The idea emerged from lived frustration. "We all had problems booking and reserving these places," the collective explains. "And we realised what would actually be helpful is if I could practise for this because in the moment you fuck up and have to start from scratch, it's such a pain." While the project is clearly satirical, its humour works because it exaggerates a reality many diners already recognise.
Yuck Collective sees the absurdity of the situation as what made the concept resonate so widely. "It's become so intense for good food. It's so silly. And that's one of the reasons why it resonated," they say. The website pokes fun at the increasingly gamified nature of dining culture, where timing and technical proficiency can sometimes feel as important as taste.
The collective argues that reservation systems, which may have originated as practical tools for managing demand, have in some cases evolved into mechanisms that amplify a sense of exclusivity. "The frustration came from something that started off from a good place and now it's become this arbitrary mechanism that people have put over these places just to make it feel more valued," they explain.

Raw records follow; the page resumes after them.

-- ==== Sys2Proof/Machine/Compare.lean ====
section
/-! DEFINITION. Compare outcomes (10_compare_and_fail.md R281 to R294, R302, R303), decoded groups (06 R187 to R189), the CDR and the
eye monitor. -/
namespace Sys2Proof.Machine
namespace Dev

/-! ### CDR (R284 to R286) -/

def nUpd (d : Dev) (n : Nat) : Nat := 2 ^ min 8 (d.rf (R.fchCdrGain n) F.fchCdrGainNupdLog2)
def fLim (d : Dev) (n : Nat) : Int := (6 * 65536 * d.tsInt (n / 8) (d.seqOf (n / 8)).ts / 1000 : Nat)

def showFrozen (d : Dev) (n : Nat) (b : Bool) : Dev := (d.wf (R.fchCdrStat n) F.fchCdrStatFrozen (b2n b)).setCond (Ev.cdrNoTrans n) b

/-- CDR_UPDATE (R285): the window that is full updates f, p and the δ that a later boundary applies (R197). -/
def cdrUpdate (d : Dev) (n : Nat) : Dev :=
  let c := d.chan n
  match c.cdr.due with
  | none => d
  | some strobe =>
    let k := c.cdr
    let ki : Int := d.rf (R.fchCdrGain n) F.fchCdrGainKi
    let kp : Int := d.rf (R.fchCdrGain n) F.fchCdrGainKp
    let lim := d.fLim n
    let f := max (-lim) (min lim (k.f + ki * k.vote))
    let frozen := k.frozen && k.vote == 0
    let p := if frozen then k.p else k.p + kp * k.vote * 65536 + f * d.nUpd n
    let at_ := decide (f = lim ∨ f = -lim)
    let k' := { k with f := f, p := p, frozen := frozen, vote := 0, n := 0, flim := at_, due := none,
                       next := some ((strobe + 229376).toNat, p / 65536) }
    let d := (d.putChan n { c with cdr := k' }).setN (R.fchCdrFreq n) (wrapInt 32 f)
    let d := if k.frozen != frozen then d.showFrozen n frozen else d
    (d.wf (R.fchCdrStat n) F.fchCdrStatFlim (b2n at_)).setCond (Ev.cdrFreqLim n) at_

/-- One UI of a tracking channel in which S0 sampled: a vote may be cast (R285, R286). -/
def cdrSample (d : Dev) (n : Nat) (j : PinJob) (r : Nat) (x : Decision) : Dev :=
  if d.fcTrack n ≠ 1 then d
  else if !nbit j.stb 0 then d.putChan n { d.chan n with cdr := { (d.chan n).cdr with prev := none } }
  else
    let d := d.cdrUpdate n
    let c := d.chan n
    let k := c.cdr
    match k.prev with
    | none => d.putChan n { c with cdr := { k with prev := some (x.outer.getD 2) } }
    | some q =>
      let votes := match x.outer with | some o => decide (q < 2) && o != q | none => false
      let notr := d.rf (R.fchCdrCfg n) F.fchCdrCfgNotr
      let k := if votes then { k with vote := k.vote + (if r / 16 % 2 = q then 1 else -1), quiet := 0 }
        else { k with quiet := k.quiet + 1 }
      let freeze := !votes && decide (notr ≠ 0 ∧ 64 * notr ≤ k.quiet) && !k.frozen
      let k := { k with frozen := k.frozen || freeze, n := k.n + 1, prev := some (x.outer.getD 2) }
      let k := if k.n = d.nUpd n then { k with due := some j.at_ } else k
      let d := d.putChan n { c with cdr := k }
      if freeze then d.showFrozen n true else d

/-- At port start, and as `TRACK` leaves OFF, the loop starts afresh (R288). -/
def cdrReset (d : Dev) (n : Nat) : Dev :=
  let d := (d.putChan n { d.chan n with cdr := Cdr.reset, drift := 0 }).setN (R.fchCdrFreq n) 0
  (((d.showDrift n 0).showFrozen n false).wf (R.fchCdrStat n) F.fchCdrStatFlim 0).setCond (Ev.cdrFreqLim n) false

/-! ### Eye monitor (R290 to R294) and the eye mask (R327, R328) -/

/-- BAR4 offset of the row in progress (R293). -/
def eyeRow (n : Nat) : Nat := 0x1500000 + 0x400 * n

/-- Vertex `i` of the eye mask, (t, v). -/
def eyeVert (d : Dev) (p i : Nat) : Int × Int :=
  let w := d.rn (R.mskEyeV p i)
  ((w % 256 : Nat), (w / 2 ^ 16 % 256 : Nat))

/-- The crossing test of R327 over the edges from `i` on; none once the point lies on an edge. -/
def inPoly (d : Dev) (p nv : Nat) (t v : Int) : Nat → Nat → Bool → Bool
  | 0, _, acc => acc
  | f + 1, i, acc =>
    let a := d.eyeVert p i
    let b := d.eyeVert p ((i + 1) % nv)
    let dt := b.1 - a.1
    let dv := b.2 - a.2
    if (t - a.1) * dv = (v - a.2) * dt ∧ min a.1 b.1 ≤ t ∧ t ≤ max a.1 b.1 ∧ min a.2 b.2 ≤ v ∧ v ≤ max a.2 b.2 then true
    else
      let cross := (decide (v < a.2)) != (decide (v < b.2))
      let lhs := (t - a.1) * dv
      let rhs := (v - a.2) * dt
      let flip := cross && (if 0 < dv then decide (lhs < rhs) else decide (rhs < lhs))
      inPoly d p nv t v f (i + 1) (acc != flip)

/-- The point (t, v) lies in the port's eye mask; `NV` = 0 turns the test off (R327). -/
def inMask (d : Dev) (p t v : Nat) : Bool :=
  let nv := d.rf (R.mskEyeCfg p) F.mskEyeCfgNv
  if nv < 3 then false else d.inPoly p nv t v nv 0 false

/-- A UI counts toward the dwell (R292): TH_S3 has settled, and the filters hold. -/
def eyeCounts (d : Dev) (n : Nat) (j : PinJob) (x : Decision) : Bool :=
  let need := modeSlicers j.mode (n % 2 == 1) % 8
  let made := if j.mode = 0 then nbit j.stb 0 else (j.stb &&& need) == need && !x.inv
  d.eyeState n == 1 && nbit j.stb 3 && !nbit (d.rn (R.fchLvlStat n)) 15 &&
    (!d.rb (R.fchEyeCtrl n) F.fchEyeCtrlSymfEn || (made && x.code == some (d.rf (R.fchEyeCtrl n) F.fchEyeCtrlSymf))) &&
    (d.rf (R.fchEyeCtrl n) F.fchEyeCtrlCnt != 1 || nbit j.stb 0)

/-- S3's sample of one UI (R290, R292, R328). -/
def eyeSample (d : Dev) (n : Nat) (v : CmpJob) (j : PinJob) (r : Nat) (x : Decision) : Dev :=
  let c := d.chan n
  let e := c.eye
  if !d.eyeCounts n j x ∨ d.rn (R.fchEyeDwell n) ≤ e.samples then d
  else
    let r3 := r / 8 % 2
    let add := if d.rf (R.fchEyeCtrl n) F.fchEyeCtrlCnt = 1 then b2n (r3 != r % 2) else r3
    let cnt := e.count + add
    let col := d.rf (R.fchEyeStat n) F.fchEyeStatCol
    let row := d.rf (R.fchEyeStat n) F.fchEyeStatRow
    let d := d.putChan n { c with eye := { e with samples := e.samples + 1, count := cnt } }
    let d := d.sramPut (eyeRow n + 4 * col) (cnt % 2 ^ 32)
    let p := n / 8
    if add = 1 ∧ d.rb (R.mskCtrl p) F.mskCtrlEyeEn ∧ d.rf (R.mskEyeCfg p) F.mskEyeCfgEyeCh = n % 8 ∧
        cnt = d.rn (R.mskEyeLim p) + 1 ∧ d.inMask p col row then
      let f := d.flpOf p
      let x : MskViol :=
        { n := v.n, t := v.t, a := (j.at3 + 229376).toNat, stream := false, ch := n % 8, pos := row * 2 ^ 16 + col, data := 0,
          count := cnt }
      d.putFlp p { f with viols := f.viols ++ [x] }
    else d

def setEyeState (d : Dev) (n v : Nat) : Dev := d.wf (R.fchEyeStat n) F.fchEyeStatState v
def clearRow (d : Dev) (n : Nat) : Dev := (List.range 256).foldl (fun d t => d.sramPut (eyeRow n + 4 * t) 0) d

/-- The scan runs or pauses with the port and the channel (R294). -/
def eyeGate (d : Dev) (n : Nat) : Dev :=
  let st := d.eyeState n
  let ok := (d.seqOf (n / 8)).tref && d.fcReady n
  if st = 1 ∧ !ok then d.setEyeState n 2 else if st = 2 ∧ ok then d.setEyeState n 1 else d

/-- The scan ends: TH_S3 returns to its level-set code (R291). -/
def eyeEnd (d : Dev) (n st : Nat) : Dev :=
  let c := d.chan n
  ((d.putChan n { c with eye := Eye.reset }).setEyeState n st).levelsAt n d.now

/-- EYE_START (R290). -/
def eyeStart (d : Dev) (n : Nat) : Dev :=
  let d := d.putChan n { d.chan n with eye := Eye.reset }
  let d := ((d.wf (R.fchEyeStat n) F.fchEyeStatRow 0).wf (R.fchEyeStat n) F.fchEyeStatCol 0).setEyeState n 1
  ((d.clearRow n).levelsAt n d.now).eyeGate n

/-- EYE_STOP (R294): the scan ends once the row in progress has been written. -/
def eyeStop (d : Dev) (n : Nat) : Dev :=
  if d.eyeState n = 1 ∨ d.eyeState n = 2 then d.putChan n { d.chan n with eye := { (d.chan n).eye with stopping := true } } else d

/-- EYE_POINT_DONE (R290, R293, R294): the dwell of a point is complete; `bad`: the row write meets an error. -/
def eyePointDone (d : Dev) (n : Nat) (bad : Bool) : Dev :=
  let c := d.chan n
  if 32 ≤ n ∨ d.eyeState n ≠ 1 ∨ c.eye.samples < d.rn (R.fchEyeDwell n) then d
  else
    let p := n / 8
    let col := d.rf (R.fchEyeStat n) F.fchEyeStatCol
    let row := d.rf (R.fchEyeStat n) F.fchEyeStatRow
    let nt := d.rf (R.fchEyeN n) F.fchEyeNNt
    let nv := d.rf (R.fchEyeN n) F.fchEyeNNv
    let d := d.putChan n { c with eye := { c.eye with samples := 0, count := 0 } }
    if col + 1 < nt then d.wf (R.fchEyeStat n) F.fchEyeStatCol (col + 1)
    else
      let a := d.wide (R.fchEyeBaseLo n) 2 + 1024 * row
      let d := if bad || !d.dramOk a (4 * nt) then (d.cnt (R.flpDramErrCnt p) F.all 1).raise (Ev.flpDramErr p)
        else d.dramWrite 1 (0x1C + p) a (mread d.sram (eyeRow n) (4 * nt))
      let last := nv ≤ row + 1
      if c.eye.stopping ∨ (last ∧ !d.rb (R.fchEyeCtrl n) F.fchEyeCtrlCont) then (d.eyeEnd n 3).raise (Ev.eyeDone n)
      else
        let d := if last then d.raise (Ev.eyeDone n) else d
        let d := (d.wf (R.fchEyeStat n) F.fchEyeStatCol 0).wf (R.fchEyeStat n) F.fchEyeStatRow (if last then 0 else row + 1)
        (d.clearRow n).levelsAt n d.now

/-! ### Decoded groups (06 R187 to R189; 10 R281, R302; 11 R311, R329) -/

/-- Bits of W that the received `TYPE` names (Table 6-7).  DP8B bit 9 and DP128 bit 1 steer the scrambler and do not travel. -/
def namedBits (mode w : Nat) : Nat :=
  match mode with
  | 1 => bits 9 8 + (match w / 2 ^ 8 % 4 with | 0 => 0xFF | 1 => 3 | 2 => 0xF | _ => 1)
  | 2 => bits 17 0
  | 3 => bits 8 0
  | 4 => 1 + bits 131 4
  | 5 => 0xFF
  | 7 => bits 22 21 + (match w / 2 ^ 21 % 4 with | 0 => 0xFFFF | 2 => bits 20 0 | _ => 0)
  | _ => 0

/-- Data bytes of a group that the stream mask judges: bit offsets in W (R329). -/
def dataBytes (mode w : Nat) : List Nat :=
  match mode with
  | 1 => if w / 2 ^ 8 % 4 = 0 then [0] else []
  | 2 => if w / 2 ^ 16 % 4 = 0 then [0, 8] else []
  | 3 => if w / 2 ^ 8 % 2 = 0 then [0] else []
  | 4 => if w % 2 = 0 then (List.range 16).map (fun i => 4 + 8 * i) else []
  | 5 => [0]
  | 7 => if w / 2 ^ 21 % 4 = 0 then [0, 8] else []
  | _ => []

/-- The UIs of a group, first one first, with the odd channel's of a trio. -/
def groupUis (d : Dev) (ch last G : Nat) : List (Option (Nat × Bool × Bool) × Option (Nat × Bool × Bool)) :=
  let get := fun (i n : Nat) => ((d.chan i).codec.rx.find? (fun x => x.1 == n)).map Prod.snd
  (List.range G).map (fun i => (get ch (last + 1 + i - G), get (ch + 1) (last + 1 + i - G)))

/-- The expected word of a group, its bits that take part, and whether the group makes a compare (R188). -/
def groupExpect (trio : Bool) (us : List (Option (Nat × Bool × Bool) × Option (Nat × Bool × Bool))) : Nat × Nat × Bool :=
  let r := (List.range us.length).foldl (fun (x : Nat × Nat × Bool) i =>
    match us[i]? with
    | some (some a, o) =>
      if !trio then (x.1 + a.1 % 2 * 2 ^ i, x.2.1 + b2n a.2.1 * 2 ^ i, x.2.2 && a.2.2)
      else match o with
        | some b => (x.1 + (a.1 % 4 + b.1 % 4 * 4) * 2 ^ (4 * i), x.2.1 + (b2n a.2.1 * 3 + b2n b.2.1 * 12) * 2 ^ (4 * i),
            x.2.2 && a.2.2 && b.2.2)
        | none => (x.1, x.2.1, false)
    | _ => (x.1, x.2.1, false)) (0, 0, true)
  (r.1, r.2.1, r.2.2 && r.2.1 != 0)

/-- Keep the decoded bits of a group for raw capture, and store those of UIs already recorded (Table 10-6). -/
def groupRecord (d : Dev) (ch last G word : Nat) (trio err : Bool) : Dev :=
  let p := ch / 8
  let f := d.flpOf p
  let mk := (List.range G).flatMap (fun i =>
    let n := last + 1 + i - G
    if trio then [(n, ch, word / 2 ^ (4 * i) % 4), (n, ch + 1, word / 2 ^ (4 * i + 2) % 4)]
    else [(n, ch, word / 2 ^ i % 2 + 2 * b2n err)])
  let d := d.putFlp p { f with dbits := (mk ++ f.dbits).take 2400 }
  let fm := d.rxFmt p
  mk.foldl (fun d x =>
    let c := x.2.1 % 8
    match f.recent.find? (fun y => y.1 == x.1) with
    | some y =>
      if nbit fm.chmask c && d.rf (R.fchCmpCfg x.2.1) F.fchCmpCfgRawSel == 3 then
        let pos := fm.fastBit y.2 c
        let a := rxSlot p (pos / 8 / 2048) + pos / 8 % 2048
        d.sramWrite a (leBytes 2 (setNbits (mnat d.sram a 2) (pos % 8 + fm.bpu - 1) (pos % 8) x.2.2))
      else d
    | none => d) d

For Chef Hussain Shehzad, Executive Chef at Hunger Inc. Hospitality, the rise of intimate dining spaces reflects a broader shift in what diners expect from restaurants. "Diners are no longer just looking for good food; they are looking for experiences that feel personal, emotional, and memorable," he explains. In smaller formats, the relationship between the guest and the restaurant changes entirely.
That intimacy, however, comes with limitations. Speaking about Papa's, which accommodates only 12 guests per service and operates four nights a week, Shehzad notes that the limited availability is "simply a reflection of the format, the space we are in, and the kind of experience we are trying to create." The very qualities that make these restaurants desirable, the personalisation, storytelling, and attention to detail, are difficult to replicate at scale.
While scarcity may generate anticipation, he believes it cannot become the point of the experience itself. "Intimacy should never become exclusivity for the sake of exclusivity," he says. "People may come initially because of curiosity or anticipation, but they return because they feel emotionally connected to the space."
Taken together, these perspectives reveal a contradiction at the heart of contemporary dining culture. Diners complain about impossible reservations while setting reminders to secure them. Restaurants insist that limited access is a consequence of intimacy rather than a strategy, while audiences continue to interpret scarcity as a marker of value. What's undeniable is that somewhere between all of these perfectly reasonable positions, the reservation itself has become an inextricable part of the modern dining experience, particularly if you want a certain standard of quality.
Back at Kanteerava Stadium, my friends and I left without the victory we were hoping for. But looking back, what strikes me most is how natural it felt to treat a restaurant reservation as a competitive event. And this made me realise that even though, the meal may still be the destination, for a growing number of diners, the journey now begins the moment reservations open.